隣の家との目隠しを成功させるコツは、全てを遮断するのではなく、気になる視線だけを上手にコントロール。お互いに程よい距離感を作ることにあります。例えば、目の高さと足元でメリハリをつけたり、植栽やフェンスを組み合わせたり。その際には、お互いの視線のぶつかりあいを防ぐよう、高さとデザイン選びに注意が必要です。
今回は、隣同士で心地よく暮らすために。隣の家とちょうどいい距離感をつくる「目隠しフェンス」のアイデアを、YKK AP エクステリア スタイル大賞の受賞作品からご紹介します。
目次
隣同士が心地よく暮らすための目隠しを考える

YKK AP エクステリア スタイル大賞2025年戸建分譲街並み部門ベストスタイル賞 採用商品:プリュード ポスト/ルシアス フェンスLite/ルシアス フェンス/エピソードⅡ NEO/リモコンシャッター/手動シャッター/タカマツハウス 株式会社 東京本社 https://takamatsu-house.co.jp/
心地よい住まいは、間取りやデザインだけでなく、隣の家との関係性も大切なポイントになります。
特に住宅が密集する都市部や住宅街では、庭やリビングが隣の家から丸見えになってしまうことも。逆に、向こうの暮らしがこちらの家から見えてしまうのも落ち着きません。
しかしそうは言っても、高い塀で敷地を完全に囲ってしまうと、圧迫感や閉塞感が生まれたり、庭が狭く感じられたり。光や風の通り道をふさいでしまうこともあります。
大切なのは、気になる視線を上手にコントロールして、お互いに程よい距離感を作ること。植栽やデザインフェンスを組み合わせれば、それぞれが心地よく暮らせる目隠しになります。
今回はそんな目隠しを作った施工事例を、コンテストの入賞作品からご紹介します。
閉じ過ぎず、必要な場所だけ視線を遮る

一部をウォールにすれば、気になる視線だけを遮ることができます(YKK AP エクステリア スタイル大賞2025年ガーデン部門(庭まわり)ブロンズスタイル賞 採用商品:リレーリア フロントフレーム/ルシアス ウォール/ルシアス 宅配ポスト/プリュード パーティションフレームユニット/シンプレオ フェンス/カスタマイズパーツ/汎用形材・部品/ポラスガーデンヒルズ 株式会社 街並デザイン室)
隣の家との目隠しは、全てを遮断するのではなく、程よいつながりを残すことで、お互いに心地よい距離感を保ちやすくなります。
まずは、どこからの視線が気になるかを見極めましょう。
例えば、リビングや庭など、くつろいで過ごしたい場所にはしっかりとした目隠しを作り、それ以外は抜け感を残すようにすると、必要以上に閉鎖的にならず、隣同士のプライバシーも守れます。
フェンスのデザインにメリハリをつけるアイデアもあります。
一部をウォールにして、風通しのいいフェンスと組み合わせるなど、隠す場所と開く場所のメリハリをつければ、気になる視線を遮りつつ、お互いに圧迫感の少ない自然な境界になります。

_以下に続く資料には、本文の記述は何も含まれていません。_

-- ==== Sys2Proof/Laws/FollowUp.lean ====
section
/-! SUPPORT. What the follow-up of a command can do (`State.finish`): it leaves the steady part of the state alone, and the
store too while no recall is due. -/
namespace Sys2Proof.Machine

/-! ## Lists -/

/-- A fold whose every step keeps a view keeps it. -/
theorem foldl_keeps {α β γ : Type} (view : α → γ) (f : α → β → α) (h : ∀ a b, view (f a b) = view a) (l : List β) (a : α) :
    view (l.foldl f a) = view a := by
  induction l generalizing a with
  | nil => rfl
  | cons b r ih => rw [List.foldl_cons, ih, h]

/-- Both branches have the same view. -/
theorem ite_view {α γ : Type} (view : α → γ) {c : Prop} [Decidable c] {a b : α} {x : γ} (ha : view a = x)
    (hb : view b = x) : view (if c then a else b) = x := by
  split
  · exact ha
  · exact hb

/-! ## Notices -/

@[simp] theorem State.notice_steady (s : State) (src : Fin 64) (d : Nat) : (s.notice src d).steady = s.steady := rfl

@[simp] theorem State.noticeIf_steady (s : State) (b : Bool) (src : Fin 64) (d : Nat) :
    (s.noticeIf b src d).steady = s.steady := by cases b <;> rfl

@[simp] theorem State.notices_steady (s : State) (src : Fin 64) (l : List Nat) : (s.notices src l).steady = s.steady :=
  foldl_keeps State.steady (fun s d => s.notice src d) (fun _ _ => rfl) l s

/-! ## Jobs and letters -/

@[simp] theorem Desks.freeJob_steady (d : Desks) (j : Nat) : (d.freeJob j).steady = d.steady := rfl

@[simp] theorem Desks.endJob_steady (d : Desks) (j : Nat) (b : Byte) : (d.endJob j b).steady = d.steady := rfl

@[simp] theorem Desks.freed_steady (d : Desks) (o : OutLetter) : (d.freed o).steady = d.steady := by
  unfold Desks.freed
  cases o.docket <;> cases o.refusal <;> rfl

/-- Two states that differ in their letters alone have the same steady part when the letters do. -/
theorem State.steady_with_desks (s : State) (d : Desks) (h : d.steady = s.desks.steady) :
    ({ s with desks := d } : State).steady = s.steady := by
  unfold State.steady
  simp only [h]

/-- The steady part does not show the store. -/
theorem State.steady_with_store (s : State) (x : Store) : ({ s with store := x } : State).steady = s.steady := rfl

@[simp] theorem State.sealOut_steady (s : State) (t : Tenant) (k : BitVec 5) (st : BitVec 4) (n : Nat) (b : List Byte) :
    (s.sealOut t k st n b).1.steady = s.steady := by
  unfold State.sealOut
  cases s.mustSeal t
  · rfl
  · cases s.tenantKey t
    · rfl
    · exact (State.noticeIf_steady _ _ _ _).trans (State.steady_with_store _ _)

@[simp] theorem State.send_steady (s : State) (i : Inlet) (ident : BitVec 29) (number : Nat) (kind : BitVec 5)
    (body : List Byte) (plain : Bool) (docket : Option Nat) (refusal : Option Tenant) :
    (s.send i ident number kind body plain docket refusal).steady = s.steady := by
  unfold State.send
  refine ite_view State.steady (State.steady_with_desks _ _ (Desks.freed_steady _ _)) ?_
  cases plain
  · exact (State.steady_with_desks _ _ rfl).trans (State.sealOut_steady _ _ _ _ _ _)
  · exact State.steady_with_desks _ _ rfl

@[simp] theorem State.sendNothing_steady (s : State) (l : Letter) (d : Nat) : (s.sendNothing l d).steady = s.steady := by
  unfold State.sendNothing
  exact ite_view State.steady (State.steady_with_desks _ _ (Desks.freed_steady _ _)) (State.steady_with_desks _ _ rfl)

@[simp] theorem State.receipt_steady (s : State) (l : Letter) (b : Byte) (d : Nat) (j : Option Nat) (t : Option Tenant) :
    (s.receipt l b d j t).steady = s.steady := State.send_steady _ _ _ _ _ _ _ _ _

@[simp] theorem State.conclude_steady (s : State) (j : Job) (b : Byte) (d : Nat) :
    (s.conclude j b d).steady = s.steady := by
  unfold State.conclude
  split
  · rfl
  · dsimp only
    refine ite_view State.steady ?_ ?_
    · exact (State.receipt_steady _ _ _ _ _ _).trans rfl
    · exact (State.sendNothing_steady _ _ _).trans rfl

@[simp] theorem State.setFault_steady (s : State) (t : Tenant) (x : Standing) : (s.setFault t x).steady = s.steady := by
  unfold State.setFault
  exact (State.noticeIf_steady _ _ _ _).trans rfl

/-! ## The stages of the follow-up -/

@[simp] theorem State.dropHand_steady (s : State) : s.dropHand.steady = s.steady := by
  simp only [State.dropHand, State.steady, Desk.steady]

@[simp] theorem State.quotaReset_steady (s : State) : s.quotaReset.steady = s.steady := by
  simp only [State.quotaReset, State.steady, Desks.steady]

@[simp] theorem State.tidy_steady (s : State) : s.tidy.steady = s.steady := by
  unfold State.tidy
  rfl

theorem State.recallEnds_steady (s : State) (t : Tenant) (js : List Nat) : (s.recallEnds t js).steady = s.steady := by
  unfold State.recallEnds
  rw [State.notice_steady]
  refine (foldl_keeps State.steady _ ?_ _ _).trans ?_
  · intro a b
    split
    · exact State.conclude_steady _ _ _ _
    · rfl
  · exact (State.setFault_steady _ _ _).trans rfl

@[simp] theorem State.recallsDone_steady (s : State) (n : Nat) : (s.recallsDone n).steady = s.steady := by
  induction n generalizing s with
  | zero => rfl
  | succ n ih =>
    unfold State.recallsDone
    split
    · rfl
    · rw [ih, State.recallEnds_steady]

@[simp] theorem State.renderDue_steady (s : State) (k : Fin 33) : (s.renderDue k).steady = s.steady := by
  unfold State.renderDue
  exact ite_view State.steady rfl rfl

@[simp] theorem State.stateRenders_steady (old s : State) : (State.stateRenders old s).steady = s.steady := by
  refine foldl_keeps State.steady _ ?_ _ _
  intro a b
  exact ite_view State.steady rfl (State.renderDue_steady _ _)

@[simp] theorem State.flagNotices_steady (old s : State) : (State.flagNotices old s).steady = s.steady :=
  State.notices_steady _ _ _

@[simp] theorem State.changeNotices_steady (old s : State) : (State.changeNotices old s).steady = s.steady := by
  unfold State.changeNotices
  simp only [State.noticeIf_steady, State.notices_steady, State.flagNotices_steady]

@[simp] theorem State.storeNotices_steady (old s : State) : (State.storeNotices old s).steady = s.steady := by
  unfold State.storeNotices
  split
  · rfl
  · simp only [State.notices_steady]

@[simp] theorem State.laneNotices_steady (old s : State) : (State.laneNotices old s).steady = s.steady := by
  unfold State.laneNotices
  simp only [State.notices_steady]

@[simp] theorem State.backlogNotices_steady (old s : State) : (State.backlogNotices old s).steady = s.steady :=
  State.notices_steady _ _ _

/-! ### Loading -/

theorem Channel.fillOne_steady (c : Channel) (x : TxLetter) (n : Nat) : (c.fillOne x n).1.steady = c.steady := by
  induction n generalizing c x with
  | zero => rfl
  | succ n ih =>
    unfold Channel.fillOne
    split
    · rfl
    · dsimp only
      split
      · exact (ih _ _).trans rfl
      · rfl

theorem Channel.fillAll_steady (c : Channel) (b : List (BitVec 29)) (l : List TxLetter) :
    (c.fillAll b l).steady = c.steady := by
  induction l generalizing c b with
  | nil => rfl
  | cons x r ih =>
    unfold Channel.fillAll
    dsimp only
    have one : (if b.contains x.ident then (c, x) else c.fillOne x 4).1.steady = c.steady :=
      ite_view (fun p : Channel × TxLetter => p.1.steady) rfl (Channel.fillOne_steady c x 4)
    have rest := fun k => (ih (if b.contains x.ident then (c, x) else c.fillOne x 4).1 k).trans one
    have hold : ∀ (d : Channel) (l : List TxLetter), ({ d with loading := l } : Channel).steady = d.steady :=
      fun _ _ => rfl
    exact ite_view Channel.steady (rest _) ((hold _ _).trans (rest _))

theorem Channel.load_steady (c : Channel) (x : TxLetter) : (c.load x).steady = c.steady :=
  (Channel.fillAll_steady _ _ _).trans rfl

theorem pumpChannel_steady (c : Chan) (ident : OutLetter → BitVec 29) (fd : Bool) (l : List OutLetter)
    (b : List TxClass) (x : Channel) : (pumpChannel c ident fd l b x).1.steady = x.steady := by
  induction l generalizing b x with
  | nil => rfl
  | cons o r ih =>
    unfold pumpChannel
    refine ite_view (fun p : Channel × List OutLetter => p.1.steady) ?_ ?_
    · refine ite_view (fun p : Channel × List OutLetter => p.1.steady) ?_ (ih _ _)
      exact ite_view (fun p : Channel × List OutLetter => p.1.steady) (ih _ _) ((ih _ _).trans (Channel.load_steady _ _))
    · exact ih _ _

theorem Courier.push_steady (p : Courier) (o : OutLetter) : (p.push o).steady = p.steady := by
  unfold Courier.push
  split <;> rfl

theorem pumpPort_steady (p : Port) (l : List OutLetter) (x : Courier) : (pumpPort p l x).1.steady = x.steady := by
  induction l generalizing x with
  | nil => rfl
  | cons o r ih =>
    unfold pumpPort
    split
    · exact (ih _).trans (ite_view Courier.steady rfl (Courier.push_steady _ _))
    · exact ih _

theorem Desks.settle_steady (d : Desks) (b a : List OutLetter) : (d.settle b a).steady = d.steady := by
  induction b generalizing d a with
  | nil => unfold Desks.settle; rfl
  | cons x b ih =>
    cases a with
    | nil => unfold Desks.settle; rfl
    | cons y a =>
      unfold Desks.settle
      dsimp only
      split
      · split
        · exact (ih _ _).trans (Desks.freed_steady _ _)
        · exact Eq.trans rfl ((ih _ _).trans (Desks.freed_steady _ _))
      · split
        · exact ih _ _
        · exact Eq.trans rfl (ih _ _)

@[simp] theorem State.pump_steady (s : State) : s.pump.steady = s.steady := by
  unfold State.pump State.steady
  simp only [pumpChannel_steady, pumpPort_steady, Desks.settle_steady]

/-! ### The rails and the wake -/

/-- What the rails do when no lane is in use shows in the steady part, and is decided by it (R456, R464). -/
theorem State.railsAfterFree_steady (s : State) : s.railsAfterFree.steady = s.steady.railsAfterFree := by
  unfold State.railsAfterFree
  exact apply_ite State.steady _ _ _

theorem State.railsAfterFree_congr {s t : State} (h : t.steady = s.steady) :
    t.railsAfterFree.steady = s.railsAfterFree.steady := by
  rw [State.railsAfterFree_steady, h, ← State.railsAfterFree_steady]

/-- So does a wake from WATCH. -/
theorem State.wake_steady (s : State) (m : Mode) : (s.wake m).steady = s.steady.wake m := by
  unfold State.wake
  exact apply_ite State.steady _ _ _

/-- The steady part of a woken state is that of the steady part. -/
theorem State.wake_steady_congr {u v : State} {m : Mode} (e : v.steady = u.steady) :
    (v.wake m).steady = (u.wake m).steady := by
  rw [State.wake_steady, e, ← State.wake_steady]

/-- The follow-up of a command leaves the steady part of the state alone, but for rails that go off (R456, R464) and a wake
from WATCH (R558). -/
theorem State.finish_steady_or (old s : State) :
    (State.finish old s).steady = s.railsAfterFree.steady
      ∨ (s.mode = .watch ∧ (State.finish old s).steady = (s.railsAfterFree.wake .active).steady) := by
  unfold State.finish
  dsimp only
  generalize hx : State.stateRenders old _ = x
  generalize hu : State.backlogNotices _ _ = u
  have h : u.steady = s.railsAfterFree.steady := by
    subst hu
    simp only [State.backlogNotices_steady, State.quotaReset_steady, State.pump_steady, State.laneNotices_steady,
      State.storeNotices_steady, State.changeNotices_steady, State.tidy_steady]
    refine State.railsAfterFree_congr ?_
    subst hx
    simp only [State.stateRenders_steady, State.recallsDone_steady, State.dropHand_steady]
  have hm : u.mode = s.mode := by
    have e := congrArg State.mode h
    exact Eq.trans e (State.railsAfterFree_mode s)
  split
  · rename_i hw
    exact Or.inr ⟨hm.symm.trans hw.1, Eq.trans rfl (State.wake_steady_congr h)⟩
  · exact Or.inl (Eq.trans rfl h)

/-- Outside WATCH the follow-up of a command leaves the steady part of the state alone, but for those rails. -/
theorem State.finish_steady (old s : State) (h : s.mode ≠ .watch) :
    (State.finish old s).steady = s.railsAfterFree.steady := by
  rcases State.finish_steady_or old s with e | e
  · exact e
  · exact absurd e.1 h

end Sys2Proof.Machine
end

目の高さは目隠しをして、足元に抜け感を出すと庭が広く感じられます(YKK AP エクステリア スタイル大賞2025年ガーデン部門(庭まわり)ブロンズスタイル賞 採用商品:リレーリア フロントフレーム/リレーリア ルーフフレーム/ポスティモ/ルシアス フェンスLite/ルシアス フェンス/シンプレオ フェンス/リウッドデッキ 200/低電圧照明「VIEW UP」/ポラスガーデンヒルズ 株式会社 街並デザイン室)
目の高さと足元でメリハリをつけるアイデアもあります。
足元は意外と見えないもの。そこで、視線の高さにはしっかりとした目隠しフェンス、足元には透け感のあるフェンスと、異なるデザインのものを組み合わせれば、視線を遮りつつ、足元の奥行きで庭を広く感じさせることができます。
暮らしに合わせて変化させる目隠しもあります。
中庭のようなプライベート性が高い空間では、常に囲うのではなく、庭で過ごす時だけテントなどを設置する方法も。普段は開放的に暮らしつつ、家族で庭時間を楽しむ時は目隠しをしてのんびり過ごすといったように、フレキシブルに使える空間になります。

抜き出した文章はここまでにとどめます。